BEGIN
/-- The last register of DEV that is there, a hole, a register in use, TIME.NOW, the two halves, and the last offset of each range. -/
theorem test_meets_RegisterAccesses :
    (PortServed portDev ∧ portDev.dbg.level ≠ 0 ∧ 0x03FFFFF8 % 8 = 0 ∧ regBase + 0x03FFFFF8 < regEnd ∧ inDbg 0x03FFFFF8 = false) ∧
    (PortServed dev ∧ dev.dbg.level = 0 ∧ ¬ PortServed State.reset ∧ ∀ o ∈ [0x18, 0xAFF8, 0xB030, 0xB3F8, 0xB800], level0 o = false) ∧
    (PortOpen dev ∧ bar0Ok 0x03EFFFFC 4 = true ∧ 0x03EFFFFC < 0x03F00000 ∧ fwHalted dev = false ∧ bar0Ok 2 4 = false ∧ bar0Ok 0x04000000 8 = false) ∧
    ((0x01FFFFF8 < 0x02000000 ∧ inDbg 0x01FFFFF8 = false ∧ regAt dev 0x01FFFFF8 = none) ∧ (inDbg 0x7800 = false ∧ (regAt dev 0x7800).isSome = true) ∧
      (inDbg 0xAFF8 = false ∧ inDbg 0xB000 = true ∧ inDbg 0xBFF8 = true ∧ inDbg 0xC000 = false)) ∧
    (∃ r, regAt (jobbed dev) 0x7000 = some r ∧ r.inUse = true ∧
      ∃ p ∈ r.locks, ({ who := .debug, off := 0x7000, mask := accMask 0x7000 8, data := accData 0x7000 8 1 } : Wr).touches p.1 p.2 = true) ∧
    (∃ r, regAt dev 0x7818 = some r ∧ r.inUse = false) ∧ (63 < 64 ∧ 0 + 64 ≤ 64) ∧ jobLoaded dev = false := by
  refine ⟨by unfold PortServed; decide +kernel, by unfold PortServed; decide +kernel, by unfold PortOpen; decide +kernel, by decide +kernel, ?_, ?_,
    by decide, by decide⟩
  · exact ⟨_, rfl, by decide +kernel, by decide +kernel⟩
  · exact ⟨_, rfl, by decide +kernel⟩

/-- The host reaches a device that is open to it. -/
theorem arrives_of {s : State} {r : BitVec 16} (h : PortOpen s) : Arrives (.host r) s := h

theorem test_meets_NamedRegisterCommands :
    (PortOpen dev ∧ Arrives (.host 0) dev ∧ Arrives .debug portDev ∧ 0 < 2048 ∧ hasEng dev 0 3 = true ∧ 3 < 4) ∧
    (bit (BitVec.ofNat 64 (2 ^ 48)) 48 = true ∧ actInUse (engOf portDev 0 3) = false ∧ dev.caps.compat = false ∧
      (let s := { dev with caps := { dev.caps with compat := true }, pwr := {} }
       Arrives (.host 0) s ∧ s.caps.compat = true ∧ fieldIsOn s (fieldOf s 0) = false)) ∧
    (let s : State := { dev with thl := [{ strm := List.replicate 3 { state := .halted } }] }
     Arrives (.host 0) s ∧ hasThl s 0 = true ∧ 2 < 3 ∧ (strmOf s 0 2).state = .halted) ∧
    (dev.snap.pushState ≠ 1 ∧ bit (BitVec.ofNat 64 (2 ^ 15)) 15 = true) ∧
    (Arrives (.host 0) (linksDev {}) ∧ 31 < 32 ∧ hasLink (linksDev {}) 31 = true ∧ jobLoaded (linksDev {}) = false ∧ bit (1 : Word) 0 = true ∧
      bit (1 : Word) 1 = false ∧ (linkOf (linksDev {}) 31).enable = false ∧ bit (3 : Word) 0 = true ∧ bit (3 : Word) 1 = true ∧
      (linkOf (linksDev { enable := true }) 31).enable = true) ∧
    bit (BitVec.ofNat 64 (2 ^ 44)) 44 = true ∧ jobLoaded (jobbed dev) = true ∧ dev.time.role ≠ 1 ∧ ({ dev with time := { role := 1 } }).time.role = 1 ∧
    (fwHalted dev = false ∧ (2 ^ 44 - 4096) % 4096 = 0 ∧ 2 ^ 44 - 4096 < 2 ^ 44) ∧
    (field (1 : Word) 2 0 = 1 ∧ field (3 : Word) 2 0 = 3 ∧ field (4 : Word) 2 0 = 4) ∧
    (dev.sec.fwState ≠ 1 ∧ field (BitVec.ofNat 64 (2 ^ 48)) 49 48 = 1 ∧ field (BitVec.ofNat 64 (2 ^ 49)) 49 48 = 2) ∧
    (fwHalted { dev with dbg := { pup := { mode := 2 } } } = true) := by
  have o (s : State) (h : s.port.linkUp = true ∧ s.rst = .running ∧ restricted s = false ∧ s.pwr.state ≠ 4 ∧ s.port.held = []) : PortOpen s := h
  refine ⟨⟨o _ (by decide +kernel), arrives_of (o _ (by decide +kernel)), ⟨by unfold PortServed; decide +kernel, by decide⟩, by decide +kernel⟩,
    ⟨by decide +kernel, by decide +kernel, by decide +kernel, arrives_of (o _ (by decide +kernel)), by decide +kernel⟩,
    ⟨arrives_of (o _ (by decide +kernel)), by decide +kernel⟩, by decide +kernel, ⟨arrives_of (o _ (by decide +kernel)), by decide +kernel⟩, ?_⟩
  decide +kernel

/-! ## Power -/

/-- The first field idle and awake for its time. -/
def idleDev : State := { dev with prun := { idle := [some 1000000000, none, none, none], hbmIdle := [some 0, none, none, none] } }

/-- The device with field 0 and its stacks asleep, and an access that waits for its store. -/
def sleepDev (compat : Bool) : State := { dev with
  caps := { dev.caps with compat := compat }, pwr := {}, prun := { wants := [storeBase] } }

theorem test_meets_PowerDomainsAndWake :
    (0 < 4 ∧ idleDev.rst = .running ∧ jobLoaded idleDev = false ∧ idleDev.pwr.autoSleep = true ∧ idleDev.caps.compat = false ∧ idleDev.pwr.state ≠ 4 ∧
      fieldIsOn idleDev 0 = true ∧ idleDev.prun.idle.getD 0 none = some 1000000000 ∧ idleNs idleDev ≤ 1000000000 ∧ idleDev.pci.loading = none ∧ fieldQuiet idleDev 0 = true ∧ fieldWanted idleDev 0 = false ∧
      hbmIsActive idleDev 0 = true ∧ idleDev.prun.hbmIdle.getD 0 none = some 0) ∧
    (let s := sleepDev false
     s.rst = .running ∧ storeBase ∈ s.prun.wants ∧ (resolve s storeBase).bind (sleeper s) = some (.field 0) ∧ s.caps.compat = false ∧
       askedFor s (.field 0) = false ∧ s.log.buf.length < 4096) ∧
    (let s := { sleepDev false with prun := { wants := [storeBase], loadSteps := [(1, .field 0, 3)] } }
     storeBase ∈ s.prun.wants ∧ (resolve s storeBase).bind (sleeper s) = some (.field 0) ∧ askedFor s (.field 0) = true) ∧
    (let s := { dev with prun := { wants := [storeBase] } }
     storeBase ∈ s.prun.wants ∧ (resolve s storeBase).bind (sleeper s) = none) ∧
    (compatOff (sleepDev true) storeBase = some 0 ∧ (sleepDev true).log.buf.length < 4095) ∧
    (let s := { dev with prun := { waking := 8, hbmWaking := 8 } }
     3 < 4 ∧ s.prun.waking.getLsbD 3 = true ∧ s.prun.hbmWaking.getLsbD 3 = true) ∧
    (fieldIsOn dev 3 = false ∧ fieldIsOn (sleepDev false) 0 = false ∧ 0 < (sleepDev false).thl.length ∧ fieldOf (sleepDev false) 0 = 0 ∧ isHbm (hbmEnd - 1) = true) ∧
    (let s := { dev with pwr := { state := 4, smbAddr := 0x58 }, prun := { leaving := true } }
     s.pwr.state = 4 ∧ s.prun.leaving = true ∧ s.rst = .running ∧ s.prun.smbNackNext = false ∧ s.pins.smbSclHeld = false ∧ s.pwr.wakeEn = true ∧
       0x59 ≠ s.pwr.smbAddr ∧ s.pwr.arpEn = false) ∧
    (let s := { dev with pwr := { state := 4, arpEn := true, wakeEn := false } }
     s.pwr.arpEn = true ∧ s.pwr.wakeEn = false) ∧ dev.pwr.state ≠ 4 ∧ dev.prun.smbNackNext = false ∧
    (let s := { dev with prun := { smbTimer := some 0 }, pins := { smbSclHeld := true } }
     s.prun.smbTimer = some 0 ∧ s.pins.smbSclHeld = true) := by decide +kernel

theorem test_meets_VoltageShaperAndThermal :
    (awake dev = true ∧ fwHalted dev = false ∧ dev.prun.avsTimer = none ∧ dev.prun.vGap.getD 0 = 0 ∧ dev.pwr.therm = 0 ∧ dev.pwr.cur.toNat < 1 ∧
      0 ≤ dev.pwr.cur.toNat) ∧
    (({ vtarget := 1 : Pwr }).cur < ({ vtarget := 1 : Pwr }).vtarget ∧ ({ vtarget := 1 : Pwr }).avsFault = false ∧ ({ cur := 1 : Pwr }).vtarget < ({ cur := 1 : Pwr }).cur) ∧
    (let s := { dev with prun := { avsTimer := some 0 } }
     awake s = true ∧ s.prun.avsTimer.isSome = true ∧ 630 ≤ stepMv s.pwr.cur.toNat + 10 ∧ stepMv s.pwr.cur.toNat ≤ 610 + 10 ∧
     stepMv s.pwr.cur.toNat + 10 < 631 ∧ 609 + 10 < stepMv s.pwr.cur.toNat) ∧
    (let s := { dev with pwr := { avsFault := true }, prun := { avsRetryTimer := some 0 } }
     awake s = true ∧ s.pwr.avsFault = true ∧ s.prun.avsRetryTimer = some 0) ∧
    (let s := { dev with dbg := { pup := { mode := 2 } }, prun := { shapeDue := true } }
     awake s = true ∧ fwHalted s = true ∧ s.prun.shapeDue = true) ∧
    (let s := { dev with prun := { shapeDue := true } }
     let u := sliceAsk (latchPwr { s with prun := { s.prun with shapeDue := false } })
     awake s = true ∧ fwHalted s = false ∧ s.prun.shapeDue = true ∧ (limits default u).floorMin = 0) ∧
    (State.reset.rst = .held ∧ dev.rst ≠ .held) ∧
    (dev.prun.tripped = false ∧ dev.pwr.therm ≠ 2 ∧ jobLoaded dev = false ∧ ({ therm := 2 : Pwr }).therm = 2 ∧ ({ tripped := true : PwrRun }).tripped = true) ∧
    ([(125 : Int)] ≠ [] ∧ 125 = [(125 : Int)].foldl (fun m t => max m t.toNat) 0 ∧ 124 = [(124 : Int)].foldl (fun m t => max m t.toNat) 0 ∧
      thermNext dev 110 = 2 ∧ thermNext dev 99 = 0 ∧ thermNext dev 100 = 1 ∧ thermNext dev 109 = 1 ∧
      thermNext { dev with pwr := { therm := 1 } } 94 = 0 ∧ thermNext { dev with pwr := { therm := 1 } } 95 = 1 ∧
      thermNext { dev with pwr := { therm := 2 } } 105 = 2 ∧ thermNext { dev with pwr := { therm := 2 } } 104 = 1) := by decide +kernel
END
- EXERCISE INSTRUCTIONS -
Will you return exactly the lines above from the one with "(field (1 : Word)" down to the one with "fieldIsOn idleDev 0", counting both as part of the range?

- RESULT OF THIS TASK -
    (field (1 : Word) 2 0 = 1 ∧ field (3 : Word) 2 0 = 3 ∧ field (4 : Word) 2 0 = 4) ∧
    (dev.sec.fwState ≠ 1 ∧ field (BitVec.ofNat 64 (2 ^ 48)) 49 48 = 1 ∧ field (BitVec.ofNat 64 (2 ^ 49)) 49 48 = 2) ∧
    (fwHalted { dev with dbg := { pup := { mode := 2 } } } = true) := by
  have o (s : State) (h : s.port.linkUp = true ∧ s.rst = .running ∧ restricted s = false ∧ s.pwr.state ≠ 4 ∧ s.port.held = []) : PortOpen s := h
  refine ⟨⟨o _ (by decide +kernel), arrives_of (o _ (by decide +kernel)), ⟨by unfold PortServed; decide +kernel, by decide⟩, by decide +kernel⟩,
    ⟨by decide +kernel, by decide +kernel, by decide +kernel, arrives_of (o _ (by decide +kernel)), by decide +kernel⟩,
    ⟨arrives_of (o _ (by decide +kernel)), by decide +kernel⟩, by decide +kernel, ⟨arrives_of (o _ (by decide +kernel)), by decide +kernel⟩, ?_⟩
  decide +kernel

/-! ## Power -/

/-- The first field idle and awake for its time. -/
def idleDev : State := { dev with prun := { idle := [some 1000000000, none, none, none], hbmIdle := [some 0, none, none, none] } }

/-- The device with field 0 and its stacks asleep, and an access that waits for its store. -/
def sleepDev (compat : Bool) : State := { dev with
  caps := { dev.caps with compat := compat }, pwr := {}, prun := { wants := [storeBase] } }

theorem test_meets_PowerDomainsAndWake :
    (0 < 4 ∧ idleDev.rst = .running ∧ jobLoaded idleDev = false ∧ idleDev.pwr.autoSleep = true ∧ idleDev.caps.compat = false ∧ idleDev.pwr.state ≠ 4 ∧
      fieldIsOn idleDev 0 = true ∧ idleDev.prun.idle.getD 0 none = some 1000000000 ∧ idleNs idleDev ≤ 1000000000 ∧ idleDev.pci.loading = none ∧ fieldQuiet idleDev 0 = true ∧ fieldWanted idleDev 0 = false ∧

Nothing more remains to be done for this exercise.